А вот квантовая механика в его картину мира никак не вписывалась.
Тут можно вспомнить подходящий исторический прецедент. Одним из кумиров Эйнштейна был Спиноза, выдающийся голландский философ еврейского происхождения, живший 300 лет назад. Эйнштейн черпал глубокое утешение в том, что Спиноза тоже «испытывал убежденность в причинно-следственной взаимозависимости всех явлений – во времена, когда успехи науки, сопровождавшие попытку достичь такого знания, еще оставались довольно скромными». Проживи Спиноза подольше, он бы увидел, как наша технологическая цивилизация находит причинно-следственные связи, которые он три века назад угадывал в природе и при помощи которых мы теперь возводим огромные города, конструируем поезда и самолеты.
Но Эйнштейн испытывал такую приверженность идее причинности не только поэтому: имелись у него и более глубинные основания. Эйнштейн не верил в традиционные религиозные постулаты: он не верил, что Божественная сила ниспослала скрижали Моисею, взошедшему на гору Синай; не верил в воскрешение мудрого галилейского рабби.
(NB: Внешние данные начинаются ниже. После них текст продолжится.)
-- ==== Sys2Proof/Machine/HazeNet.lean ====
section
/-! DEFINITION. The haze protocol (R276 to R290): haze lines at the cores, entries at the homes, and the messages between
them, handled one at a time. -/

namespace Sys2Proof.Machine

/-- R282: half of a share. -/
def halfShare (i32 : Bool) (g : Word) : Word :=
  if i32 then g >>> 1
  else
    let v := fmtF32.fin false g.toNat
    BitVec.ofNat 32 (fmtF32.round .rz false ⟨false, v.m, v.e - 1⟩ false).bits
/-- R282: the difference of two shares, exact. -/
def subShare (i32 : Bool) (a b : Word) : Word :=
  if i32 then a - b else BitVec.ofNat 32 (fmtF32.add .rne false true a.toNat b.toNat).bits
/-- R281: the sum of two shares. -/
def addShare (i32 : Bool) (a b : Word) : Word :=
  if i32 then a + b else BitVec.ofNat 32 (fmtF32.add .rne false false a.toNat b.toNat).bits

/-- R280: the magnitude of a partial as a key that orders like it; a NaN, an infinity and a poisoned partial count as
infinite. -/
def partMag (i32 : Bool) (x : Word) (pz : Bool) : Nat :=
  if pz then 2 ^ 33
  else if i32 then x.toInt.natAbs
  else if 0x7F800000 ≤ x.toNat % 2 ^ 31 then 2 ^ 33 else x.toNat % 2 ^ 31
/-- R280: the tracker of a line. -/
def HazeLine.tracker (l : HazeLine) (i32 : Bool) : Nat :=
  (l.parts.zipIdx.map fun p => partMag i32 p.1 (l.pz.getLsbD p.2)).foldl max 0

/-- R276: a region of the table. -/
def State.hazeRegion (s : State) (i : Nat) : Option HazeRegion := s.hazeRegions.find? fun r => r.idx == i
/-- The region's elements are I32. -/
def State.hazeI32 (s : State) (i : Nat) : Bool := ((s.hazeRegion i).map (·.i32)).getD false
/-- Sets OVH of a region. -/
def State.setOvh (s : State) (i : Nat) : State :=
  { s with hazeRegions := s.hazeRegions.map fun r => if r.idx = i then { r with ovh := true } else r }
/-- R281: the entry of a line at its home. -/
def State.hazeHome? (s : State) (line : Nat) : Option HazeHome := s.hazeHomes.find? fun h => h.line == line
/-- Replaces an entry. -/
def State.setHazeHome (s : State) (h : HazeHome) : State :=
  { s with hazeHomes := h :: s.hazeHomes.filter fun k => k.line != h.line }
/-- Frees an entry. -/
def State.dropHazeHome (s : State) (line : Nat) : State := { s with hazeHomes := s.hazeHomes.filter fun k => k.line != line }

/-- The home slice of a line that has holders. -/
def State.hazeSlice (s : State) (line : Nat) : Nat := ((s.hazeHome? line).map (·.slice)).getD 384
/-- R284, R289, R392: adds one partial into the home element, at a slice, for a context. -/
def State.homeAdd (s : State) (ctx slice region key : Nat) (x : Word) (pz : Bool) : State :=
  -- R284: a partial of +0 leaves the home value as it is
  if x = 0 ∧ pz = false then s
  else
  let s := (s.findErrors ctx key 4 false).plantAt [bankIdx 3 slice] (key / 8)
  if pz then (s.memWriteP key 4 x.toNat true).setOvh region
  else if s.hazeI32 region then
    if s.memPoisoned key 4 then s.setOvh region
    else s.memWrite key 4 ((s.memRead key 4 + x.toNat) % 2 ^ 32)
  else
    let y := s.memRead key 4
    let r := fmtF32.add .rne false false y x.toNat
    if s.memPoisoned key 4 then s.setOvh region
    else
      let t := s.memWrite key 4 r.bits
      if r.ovf || fmtF32.isNan r.bits || fmtF32.isNan y || fmtF32.isNan x.toNat then t.setOvh region else t
/-- R289: a poisoned contribution of a group is logged. -/
def State.logPoisoned (s : State) (grp core key : Nat) (pz : Bool) : State :=
  if pz then s.logError (bankIdx 1 core) 1 (key / 8 * 8) (((s.group? grp).map (·.ctx)).getD 0xFFF) 0 false else s
/-- R284: adds the 16 partials of a line. -/
def State.homeAddAll (s : State) (region line : Nat) (parts : List Word) (pz : BitVec 16) : State :=
  parts.zipIdx.foldl (fun t p => t.homeAdd (s.hazeCtx region) (s.hazeSlice line) region (line + 4 * p.2) p.1 (pz.getLsbD p.2)) s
Однако это не значит, что он вообще не отличался религиозностью. Он полагал, что быть атеистом нелепо, и благоговел перед разумом, явленным в законах природы. «Это чувство – руководящий принцип в жизни и работе ученого, пока мы можем воздерживаться от оков эгоистичных желаний», – писал он.
Итак, в основе интеллектуальной и духовной жизни Эйнштейна лежала вера в то, что реальность должна быть ясной, точной, постижимой, и мысль о том, что Вселенная в основе своей непознаваема, ему глубоко претила.
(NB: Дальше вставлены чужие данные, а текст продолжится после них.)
-- ==== Sys2Proof/Machine/Addr.lean ====
section
/-! DEFINITION. Addresses: the apertures of R15, home slices (R201), page-table entries (R213, R214), physical ranges (R399, R408, R409), scratch
reservations and the cloud window (R16, R163), stack slots (R164). -/

namespace Sys2Proof.Machine

/-- R15: the apertures. -/
inductive Aperture where
  | global | scratch | cloud | stack
  deriving DecidableEq, Repr

/-- R15: the aperture of an address, none where it lies in no listed range. -/
def apertureOf (a : Nat) : Option Aperture :=
  if a < 0x0200000000000000 then some .global
  else if 0xFFE0000000000000 ≤ a ∧ a < 0xFFE0000000140000 then some .scratch
  else if 0xFFE1000000000000 ≤ a ∧ a < 0xFFE1000008000000 then some .cloud
  else if 0xFFF0000000000000 ≤ a then some .stack
  else none

/-- Memory types of scratch and stack. -/
def tyScratch : Nat := 6
def tyStack : Nat := 7

/-- R201: the home slice of a Shared line. -/
def sharedSlice (pa ty owner : Nat) : Nat :=
  let c := if ty = 0 then bits pa 36 3 else clusterOf owner
  48 * c + (bits pa 6 16 ^^^ bits pa 22 16 ^^^ bits pa 38 14) % 48

/-- R399, R421: the type is allowed for the physical range of a page. -/
def paOk (minMode : Bool) (pa ty : Nat) : Bool :=
  if pa < 2 ^ 39 then ty == 0 && (!minMode || decide (pa < 2 ^ 36))
  else if 0x4000000000000 ≤ pa ∧ pa < 0x4400000000000 then ty == 1
  else if 0x8000000000000 ≤ pa ∧ pa < 0x8400000000000 then ty == 2 || ty == 3
  else if 0xD000000000000 ≤ pa ∧ pa < 0xE000000000000 then ty == 4
  else if 0xE000000000000 ≤ pa ∧ pa < 0xE400000000000 then ty == 5
  else if 0xF000000000000 ≤ pa ∧ pa < 0xF000001000000 then ty == 5
  else false

/-- R214: fields of a leaf entry. -/
def pteOwner (e : Nat) : Nat := bits e 52 9
def ptePa (e : Nat) : Nat := bits e 16 36 * 2 ^ 16
def pteCls (e : Nat) : Nat := bits e 13 2
def pteType (e : Nat) : Nat := bits e 7 3

/-- R214: an entry with OWNER, CLS and ACC as the walker writes them. -/
def pteClaim (e owner cls : Nat) : Nat :=
  let x := e - pteOwner e * 2 ^ 52 - pteCls e * 2 ^ 13
  (x + owner * 2 ^ 52 + cls * 2 ^ 13) ||| 2 ^ 11

/-- R213, R214: a leaf is well formed for its size. -/
def leafOk (minMode : Bool) (e size : Nat) : Bool :=
  bits e 61 3 == 0 && !bit e 15 && decide (pteType e ≤ 5) && ptePa e % size == 0 && paOk minMode (ptePa e) (pteType e)

/-- R213: the levels of the walk: shift and width of the index, and what a leaf there maps. -/
def walkLevels : List (Nat × Nat × Option Nat) :=
  [(48, 9, none), (39, 9, none), (30, 9, some (2 ^ 30)), (21, 9, some (2 ^ 21)), (16, 5, some (2 ^ 16))]

/-- R212: the entry maps the address for the context (DEDUCED, log entry 9). -/
def Tlb.hits (t : Tlb) (ctx va : Nat) : Bool := t.ctx == ctx && decide (t.va ≤ va ∧ va < t.va + t.size)

/-- A translation: the leaf's word, its page and size. -/
structure Leaf where
  pte : Nat
  va : Nat
  size : Nat
  deriving DecidableEq, Repr

/-- A place off bytes further in the same page. -/
def Loc.plus (l : Loc) (off : Nat) : Loc :=
  { l with key := l.key + off,
           slice := if l.shared then 48 * (l.slice / 48) + (bits (l.key + off) 6 16 ^^^ bits (l.key + off) 22 16 ^^^ bits (l.key + off) 38 14) % 48
                    else l.slice }

/-- R214: the permission an access needs. -/
inductive Perm where
  | rd | w | x
  deriving DecidableEq, Repr

/-- R170: the outcome of the check of one address. -/
inductive Chk where
  | ok (l : Loc)
  | trap (cause : Nat)
  /-- a non-resident page, by its first address -/
  | nonres (page : Nat)
  /-- the walk waits (R202, R212) -/
  | busy
  /-- the walk met a poisoned table entry, which is consumed as an address (R381) -/
  | poison
  deriving DecidableEq, Repr

/-- R409: the window of a peer address is valid. -/
def State.peerOk (s : State) (pa : Nat) : Bool := !s.mgmt.minMode && bit (s.peerWin (bits pa 40 8)) 20

/-- R170, item 4: what a physical page of each type needs beyond its entry (R393, R408, R409). -/
def State.typeOk (s : State) (pa ty : Nat) (priv : Bool) : Bool :=
  if ty = 1 then s.poolOk pa
  else if ty = 4 then s.peerOk pa
  else if ty = 5 ∧ 0xF000000000000 ≤ pa then priv
  else true

/-- R162: the buffer of a scratch offset: 0 W, 1 A, 2 C. -/
def bufOf (off : Nat) : Nat := if off < 0x80000 then 0 else if off < 0x100000 then 1 else 2
/-- R162: where a buffer's offsets begin. -/
def bufBase (b : Nat) : Nat := if b = 0 then 0 else if b = 1 then 0x80000 else 0x100000
/-- R163: where a workgroup's reservation begins in a buffer, and its size. -/
def Wg.res (w : Wg) (b : Nat) : Nat × Nat :=
  if b = 0 then (w.offW, w.sizeW) else if b = 1 then (w.offA, w.sizeA) else (w.offC, w.sizeC)

/-- R163: an access of n bytes at a scratch offset of a workgroup: its key. -/
def Wg.scratch (w : Wg) (off n : Nat) : Option Nat :=
  let b := bufOf off
  let o := off - bufBase b
  let r := w.res b
  if o + n ≤ r.2 then some (scratchKey w.core (bufBase b + r.1 + o)) else none

/-- The workgroup of a number. -/
def State.wg? (s : State) (id : Nat) : Option Wg := s.wgs.find? fun w => w.id == id
/-- The grid of a number. -/
def State.grid? (s : State) (id : Nat) : Option Grid := s.grids.find? fun g => g.id == id
/-- Replaces a workgroup. -/
def State.updWg (s : State) (id : Nat) (f : Wg → Wg) : State :=
  { s with wgs := s.wgs.map fun w => if w.id = id then f w else w }
/-- Replaces a grid. -/
def State.updGrid (s : State) (id : Nat) (f : Grid → Grid) : State :=
  { s with grids := s.grids.map fun w => if w.id = id then f w else w }

/-- R14, R253: the workgroup stands in a cloud of more than one member (DEDUCED, log entry 8). -/
def Wg.inCloud (w : Wg) : Bool := decide (1 < w.members)
/-- The member m of a workgroup's cloud that has not given its reservation up: it is live, or its engine commands still run (R311). -/
def State.member? (s : State) (w : Wg) (m : Nat) : Option Wg :=
  s.wgs.find? fun v => (v.live || s.engQ.any fun c => c.wg == v.id) && v.cloud == w.cloud && v.member == m && v.members == w.members

/-- R164: the slot base of a group, in lane slots. -/
def Group.slotBase (g : Group) : Nat := 96 * g.num

/-- R164: the relocated address of offset off of a lane slot. -/
def State.stackKey (s : State) (g : Group) (lane off : Nat) : Nat :=
  match s.grid? g.grid with
  | none => off
  | some k => k.pkt.stack + (g.slotBase + lane) * k.pkt.stride + off
/-- R164: the stride of a group's stack slots. -/
def State.stride (s : State) (g : Group) : Nat := ((s.grid? g.grid).map fun k => k.pkt.stride).getD 0

end Sys2Proof.Machine
end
Вспомним сравнение с переодевающимися актерами. Гейзенберг, по сути, был убежден: за кулисами происходит нечто туманно-размытое, такова уж природа процесса. С точки зрения Эйнштейна, такой взгляд ошибочен. Ведь каждый отдельный участник представления должен переменить костюм. Возможно, нам трудно это разглядеть, всматриваясь в закоулки плохо освещенных гри-мерок, но актеры появляются в новом облачении, а значит, за кулисами происходит именно переодевание. Эйнштейн чувствовал: с движущимися в атоме электронами дело обстоит точно так же.